WHAT YOU WILL DO:
The lines to repeat are those below from the one containing "(t.cdieOf (p.dst - 53)).defer" down to the one containing "(∀ (s : State) (die addr dst", both included; reproduce them exactly and nothing else.

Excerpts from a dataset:
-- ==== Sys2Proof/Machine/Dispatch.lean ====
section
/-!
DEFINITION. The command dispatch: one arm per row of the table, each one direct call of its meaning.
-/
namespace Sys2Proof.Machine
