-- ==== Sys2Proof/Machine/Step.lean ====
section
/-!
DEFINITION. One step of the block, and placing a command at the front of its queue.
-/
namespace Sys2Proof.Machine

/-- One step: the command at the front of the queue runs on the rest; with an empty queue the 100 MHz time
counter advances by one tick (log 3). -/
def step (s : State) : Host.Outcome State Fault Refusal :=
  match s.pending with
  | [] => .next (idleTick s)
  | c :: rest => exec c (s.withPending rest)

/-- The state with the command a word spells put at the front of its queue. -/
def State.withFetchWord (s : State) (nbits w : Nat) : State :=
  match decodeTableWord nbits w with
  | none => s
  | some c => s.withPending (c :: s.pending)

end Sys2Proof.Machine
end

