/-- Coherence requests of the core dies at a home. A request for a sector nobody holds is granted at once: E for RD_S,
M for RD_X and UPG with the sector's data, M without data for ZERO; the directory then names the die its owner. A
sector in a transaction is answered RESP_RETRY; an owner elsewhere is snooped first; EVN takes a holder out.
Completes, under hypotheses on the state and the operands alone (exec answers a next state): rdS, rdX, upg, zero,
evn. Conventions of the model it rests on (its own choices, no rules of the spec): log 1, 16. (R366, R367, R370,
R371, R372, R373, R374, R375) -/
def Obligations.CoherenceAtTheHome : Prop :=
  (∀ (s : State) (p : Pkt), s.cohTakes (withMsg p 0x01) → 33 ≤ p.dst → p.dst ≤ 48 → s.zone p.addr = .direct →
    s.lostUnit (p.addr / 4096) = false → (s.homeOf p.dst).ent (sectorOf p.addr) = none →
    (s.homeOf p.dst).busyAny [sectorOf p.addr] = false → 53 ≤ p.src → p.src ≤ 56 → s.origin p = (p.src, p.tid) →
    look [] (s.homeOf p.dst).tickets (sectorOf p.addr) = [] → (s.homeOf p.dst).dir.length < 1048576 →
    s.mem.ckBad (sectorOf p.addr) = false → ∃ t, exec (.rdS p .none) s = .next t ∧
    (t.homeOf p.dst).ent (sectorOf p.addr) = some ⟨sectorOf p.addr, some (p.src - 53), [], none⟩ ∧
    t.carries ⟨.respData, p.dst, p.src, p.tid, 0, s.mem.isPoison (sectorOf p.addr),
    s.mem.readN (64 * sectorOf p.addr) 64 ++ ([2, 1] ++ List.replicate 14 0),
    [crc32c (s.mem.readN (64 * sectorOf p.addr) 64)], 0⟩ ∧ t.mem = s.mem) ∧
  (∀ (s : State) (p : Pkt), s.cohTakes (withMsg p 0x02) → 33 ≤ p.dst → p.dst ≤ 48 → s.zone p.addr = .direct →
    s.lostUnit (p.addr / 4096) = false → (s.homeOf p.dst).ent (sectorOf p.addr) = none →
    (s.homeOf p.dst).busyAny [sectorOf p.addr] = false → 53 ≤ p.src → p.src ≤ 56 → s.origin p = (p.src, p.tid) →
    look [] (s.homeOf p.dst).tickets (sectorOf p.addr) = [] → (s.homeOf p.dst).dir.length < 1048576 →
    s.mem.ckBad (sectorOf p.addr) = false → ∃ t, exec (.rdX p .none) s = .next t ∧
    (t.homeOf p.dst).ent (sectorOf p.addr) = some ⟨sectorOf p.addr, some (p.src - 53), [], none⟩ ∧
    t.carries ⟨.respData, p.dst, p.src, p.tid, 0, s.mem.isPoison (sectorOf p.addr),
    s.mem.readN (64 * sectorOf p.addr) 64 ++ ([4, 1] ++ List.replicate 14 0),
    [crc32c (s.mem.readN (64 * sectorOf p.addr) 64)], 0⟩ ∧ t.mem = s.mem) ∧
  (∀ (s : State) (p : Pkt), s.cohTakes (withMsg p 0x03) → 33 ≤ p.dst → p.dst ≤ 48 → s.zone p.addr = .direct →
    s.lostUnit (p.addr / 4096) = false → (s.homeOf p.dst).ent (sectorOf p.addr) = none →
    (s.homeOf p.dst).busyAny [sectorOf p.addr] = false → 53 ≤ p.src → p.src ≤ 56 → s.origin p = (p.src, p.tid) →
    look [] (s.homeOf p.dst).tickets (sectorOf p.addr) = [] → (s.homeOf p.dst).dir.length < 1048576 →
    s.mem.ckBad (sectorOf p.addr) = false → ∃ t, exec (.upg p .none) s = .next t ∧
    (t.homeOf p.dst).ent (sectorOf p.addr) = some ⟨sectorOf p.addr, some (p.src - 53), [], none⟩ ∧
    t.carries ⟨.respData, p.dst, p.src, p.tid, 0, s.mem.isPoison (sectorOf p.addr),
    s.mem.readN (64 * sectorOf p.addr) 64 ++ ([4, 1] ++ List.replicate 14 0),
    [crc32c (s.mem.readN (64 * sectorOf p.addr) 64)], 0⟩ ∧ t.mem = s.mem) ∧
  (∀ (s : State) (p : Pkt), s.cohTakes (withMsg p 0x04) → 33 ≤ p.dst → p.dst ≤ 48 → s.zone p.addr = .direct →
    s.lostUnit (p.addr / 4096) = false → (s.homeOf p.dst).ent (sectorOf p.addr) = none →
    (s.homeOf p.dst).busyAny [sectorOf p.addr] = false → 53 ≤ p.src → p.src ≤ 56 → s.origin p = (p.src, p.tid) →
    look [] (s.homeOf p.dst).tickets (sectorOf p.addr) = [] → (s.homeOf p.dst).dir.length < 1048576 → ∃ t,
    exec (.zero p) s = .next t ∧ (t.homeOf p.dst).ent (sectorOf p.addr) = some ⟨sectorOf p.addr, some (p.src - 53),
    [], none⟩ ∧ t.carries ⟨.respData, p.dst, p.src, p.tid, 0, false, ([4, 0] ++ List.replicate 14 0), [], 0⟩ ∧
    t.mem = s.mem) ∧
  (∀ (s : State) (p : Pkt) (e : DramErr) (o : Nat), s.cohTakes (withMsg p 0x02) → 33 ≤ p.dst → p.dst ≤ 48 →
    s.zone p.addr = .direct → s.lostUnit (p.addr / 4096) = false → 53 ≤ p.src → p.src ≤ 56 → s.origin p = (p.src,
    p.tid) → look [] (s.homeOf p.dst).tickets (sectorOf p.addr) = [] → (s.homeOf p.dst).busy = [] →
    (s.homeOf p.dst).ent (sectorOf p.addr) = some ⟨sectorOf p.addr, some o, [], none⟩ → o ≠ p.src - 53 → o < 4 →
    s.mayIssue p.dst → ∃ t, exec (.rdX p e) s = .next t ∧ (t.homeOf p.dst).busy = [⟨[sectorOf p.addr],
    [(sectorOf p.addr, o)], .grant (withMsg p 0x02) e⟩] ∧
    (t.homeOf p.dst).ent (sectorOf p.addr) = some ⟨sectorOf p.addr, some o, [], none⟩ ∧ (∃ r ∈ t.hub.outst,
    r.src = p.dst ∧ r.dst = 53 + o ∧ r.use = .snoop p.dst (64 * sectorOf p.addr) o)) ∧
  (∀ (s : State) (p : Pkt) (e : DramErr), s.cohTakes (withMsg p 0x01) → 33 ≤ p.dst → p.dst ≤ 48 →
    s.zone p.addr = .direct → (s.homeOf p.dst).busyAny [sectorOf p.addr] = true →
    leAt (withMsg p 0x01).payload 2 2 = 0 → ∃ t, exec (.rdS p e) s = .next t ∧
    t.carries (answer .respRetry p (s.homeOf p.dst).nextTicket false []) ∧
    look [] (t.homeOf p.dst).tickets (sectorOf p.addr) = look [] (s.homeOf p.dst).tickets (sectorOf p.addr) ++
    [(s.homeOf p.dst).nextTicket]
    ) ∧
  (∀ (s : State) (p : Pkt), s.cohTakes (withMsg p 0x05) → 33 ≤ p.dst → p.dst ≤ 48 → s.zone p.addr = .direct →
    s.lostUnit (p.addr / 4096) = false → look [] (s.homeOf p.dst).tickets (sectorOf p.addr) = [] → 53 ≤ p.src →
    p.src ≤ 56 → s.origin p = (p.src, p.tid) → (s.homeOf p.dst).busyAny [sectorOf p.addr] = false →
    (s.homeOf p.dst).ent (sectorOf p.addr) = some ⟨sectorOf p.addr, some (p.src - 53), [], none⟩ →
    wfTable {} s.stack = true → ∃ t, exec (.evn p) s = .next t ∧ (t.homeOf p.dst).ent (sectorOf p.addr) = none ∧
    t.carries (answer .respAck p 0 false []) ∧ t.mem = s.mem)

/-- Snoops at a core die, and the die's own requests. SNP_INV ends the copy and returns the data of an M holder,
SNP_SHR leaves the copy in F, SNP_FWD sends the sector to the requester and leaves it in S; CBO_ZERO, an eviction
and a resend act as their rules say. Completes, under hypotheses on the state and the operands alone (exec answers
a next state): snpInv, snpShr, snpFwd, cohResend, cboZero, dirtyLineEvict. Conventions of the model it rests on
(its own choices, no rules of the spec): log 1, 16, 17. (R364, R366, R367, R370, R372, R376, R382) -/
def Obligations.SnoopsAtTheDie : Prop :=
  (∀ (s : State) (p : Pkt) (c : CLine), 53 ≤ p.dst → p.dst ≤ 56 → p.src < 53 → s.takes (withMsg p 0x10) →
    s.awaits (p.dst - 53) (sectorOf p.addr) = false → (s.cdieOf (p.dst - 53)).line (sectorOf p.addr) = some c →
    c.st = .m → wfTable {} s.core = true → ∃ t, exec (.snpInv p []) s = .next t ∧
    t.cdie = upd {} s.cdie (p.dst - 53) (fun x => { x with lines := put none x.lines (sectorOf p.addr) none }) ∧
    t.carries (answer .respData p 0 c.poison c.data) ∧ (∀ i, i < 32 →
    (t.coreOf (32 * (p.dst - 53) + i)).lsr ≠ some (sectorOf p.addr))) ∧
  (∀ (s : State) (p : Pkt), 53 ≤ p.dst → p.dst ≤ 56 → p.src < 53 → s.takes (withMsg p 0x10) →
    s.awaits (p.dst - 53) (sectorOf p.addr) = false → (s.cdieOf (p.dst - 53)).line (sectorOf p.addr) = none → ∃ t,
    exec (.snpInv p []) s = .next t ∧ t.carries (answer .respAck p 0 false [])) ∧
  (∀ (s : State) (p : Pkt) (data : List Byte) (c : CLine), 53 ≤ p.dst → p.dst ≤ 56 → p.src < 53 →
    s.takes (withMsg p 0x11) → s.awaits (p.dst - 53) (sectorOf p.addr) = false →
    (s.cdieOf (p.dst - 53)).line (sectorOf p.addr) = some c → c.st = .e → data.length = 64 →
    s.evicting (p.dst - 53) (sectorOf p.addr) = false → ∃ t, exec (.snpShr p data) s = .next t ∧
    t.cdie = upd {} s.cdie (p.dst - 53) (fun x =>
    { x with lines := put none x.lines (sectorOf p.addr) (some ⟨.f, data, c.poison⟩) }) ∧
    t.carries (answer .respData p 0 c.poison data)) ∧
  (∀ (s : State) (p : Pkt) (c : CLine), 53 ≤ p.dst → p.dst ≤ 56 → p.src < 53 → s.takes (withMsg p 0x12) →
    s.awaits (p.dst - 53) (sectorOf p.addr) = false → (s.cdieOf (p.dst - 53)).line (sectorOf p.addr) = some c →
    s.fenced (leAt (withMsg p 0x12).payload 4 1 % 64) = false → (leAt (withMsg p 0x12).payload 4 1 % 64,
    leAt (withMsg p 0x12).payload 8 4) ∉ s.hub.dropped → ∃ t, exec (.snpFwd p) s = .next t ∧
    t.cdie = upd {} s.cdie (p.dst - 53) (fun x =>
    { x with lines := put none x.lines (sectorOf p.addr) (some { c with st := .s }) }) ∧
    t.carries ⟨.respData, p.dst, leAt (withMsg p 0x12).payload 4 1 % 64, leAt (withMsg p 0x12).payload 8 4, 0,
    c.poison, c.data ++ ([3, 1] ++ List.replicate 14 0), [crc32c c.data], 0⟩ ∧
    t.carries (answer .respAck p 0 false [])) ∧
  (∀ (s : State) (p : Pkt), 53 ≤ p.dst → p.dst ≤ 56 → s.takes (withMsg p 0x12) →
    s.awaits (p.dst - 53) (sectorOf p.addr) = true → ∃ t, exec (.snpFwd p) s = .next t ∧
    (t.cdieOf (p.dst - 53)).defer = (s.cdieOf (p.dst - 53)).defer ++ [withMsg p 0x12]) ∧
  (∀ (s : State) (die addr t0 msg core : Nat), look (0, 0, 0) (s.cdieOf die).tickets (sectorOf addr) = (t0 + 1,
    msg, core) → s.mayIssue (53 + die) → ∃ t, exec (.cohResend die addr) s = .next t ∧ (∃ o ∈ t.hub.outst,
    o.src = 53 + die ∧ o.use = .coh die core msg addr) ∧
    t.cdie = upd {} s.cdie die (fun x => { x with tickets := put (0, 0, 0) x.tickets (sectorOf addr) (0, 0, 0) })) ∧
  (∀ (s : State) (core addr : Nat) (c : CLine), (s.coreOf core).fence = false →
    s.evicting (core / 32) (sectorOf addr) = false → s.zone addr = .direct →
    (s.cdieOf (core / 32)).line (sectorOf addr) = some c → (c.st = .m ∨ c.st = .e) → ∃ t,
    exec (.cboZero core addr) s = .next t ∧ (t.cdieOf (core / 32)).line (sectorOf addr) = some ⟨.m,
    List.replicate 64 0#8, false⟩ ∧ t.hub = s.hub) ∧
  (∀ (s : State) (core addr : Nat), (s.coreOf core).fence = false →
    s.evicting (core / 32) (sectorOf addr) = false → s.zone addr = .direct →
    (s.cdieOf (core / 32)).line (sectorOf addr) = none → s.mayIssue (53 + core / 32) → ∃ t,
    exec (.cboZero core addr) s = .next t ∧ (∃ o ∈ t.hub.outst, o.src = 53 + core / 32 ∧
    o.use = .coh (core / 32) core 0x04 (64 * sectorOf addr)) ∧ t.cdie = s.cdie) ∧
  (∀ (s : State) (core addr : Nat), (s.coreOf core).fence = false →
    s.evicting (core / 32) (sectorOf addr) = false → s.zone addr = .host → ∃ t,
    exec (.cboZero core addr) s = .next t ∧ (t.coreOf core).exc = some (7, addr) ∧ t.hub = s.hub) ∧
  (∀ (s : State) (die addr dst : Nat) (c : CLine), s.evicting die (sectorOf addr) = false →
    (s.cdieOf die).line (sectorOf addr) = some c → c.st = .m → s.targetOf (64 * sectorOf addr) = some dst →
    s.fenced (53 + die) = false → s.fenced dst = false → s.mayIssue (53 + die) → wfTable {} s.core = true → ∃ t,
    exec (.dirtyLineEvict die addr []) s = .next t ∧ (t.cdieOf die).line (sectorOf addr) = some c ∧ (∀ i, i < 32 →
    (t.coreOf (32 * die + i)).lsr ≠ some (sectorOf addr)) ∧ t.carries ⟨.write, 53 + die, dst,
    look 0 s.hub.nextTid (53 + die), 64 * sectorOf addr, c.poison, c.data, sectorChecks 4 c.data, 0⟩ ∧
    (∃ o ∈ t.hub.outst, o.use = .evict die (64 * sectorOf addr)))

WRITTEN SOLUTION:
    (t.cdieOf (p.dst - 53)).defer = (s.cdieOf (p.dst - 53)).defer ++ [withMsg p 0x12]) ∧
  (∀ (s : State) (die addr t0 msg core : Nat), look (0, 0, 0) (s.cdieOf die).tickets (sectorOf addr) = (t0 + 1,
    msg, core) → s.mayIssue (53 + die) → ∃ t, exec (.cohResend die addr) s = .next t ∧ (∃ o ∈ t.hub.outst,
    o.src = 53 + die ∧ o.use = .coh die core msg addr) ∧
    t.cdie = upd {} s.cdie die (fun x => { x with tickets := put (0, 0, 0) x.tickets (sectorOf addr) (0, 0, 0) })) ∧
  (∀ (s : State) (core addr : Nat) (c : CLine), (s.coreOf core).fence = false →
    s.evicting (core / 32) (sectorOf addr) = false → s.zone addr = .direct →
    (s.cdieOf (core / 32)).line (sectorOf addr) = some c → (c.st = .m ∨ c.st = .e) → ∃ t,
    exec (.cboZero core addr) s = .next t ∧ (t.cdieOf (core / 32)).line (sectorOf addr) = some ⟨.m,
    List.replicate 64 0#8, false⟩ ∧ t.hub = s.hub) ∧
  (∀ (s : State) (core addr : Nat), (s.coreOf core).fence = false →
    s.evicting (core / 32) (sectorOf addr) = false → s.zone addr = .direct →
    (s.cdieOf (core / 32)).line (sectorOf addr) = none → s.mayIssue (53 + core / 32) → ∃ t,
    exec (.cboZero core addr) s = .next t ∧ (∃ o ∈ t.hub.outst, o.src = 53 + core / 32 ∧
    o.use = .coh (core / 32) core 0x04 (64 * sectorOf addr)) ∧ t.cdie = s.cdie) ∧
  (∀ (s : State) (core addr : Nat), (s.coreOf core).fence = false →
    s.evicting (core / 32) (sectorOf addr) = false → s.zone addr = .host → ∃ t,
    exec (.cboZero core addr) s = .next t ∧ (t.coreOf core).exc = some (7, addr) ∧ t.hub = s.hub) ∧
  (∀ (s : State) (die addr dst : Nat) (c : CLine), s.evicting die (sectorOf addr) = false →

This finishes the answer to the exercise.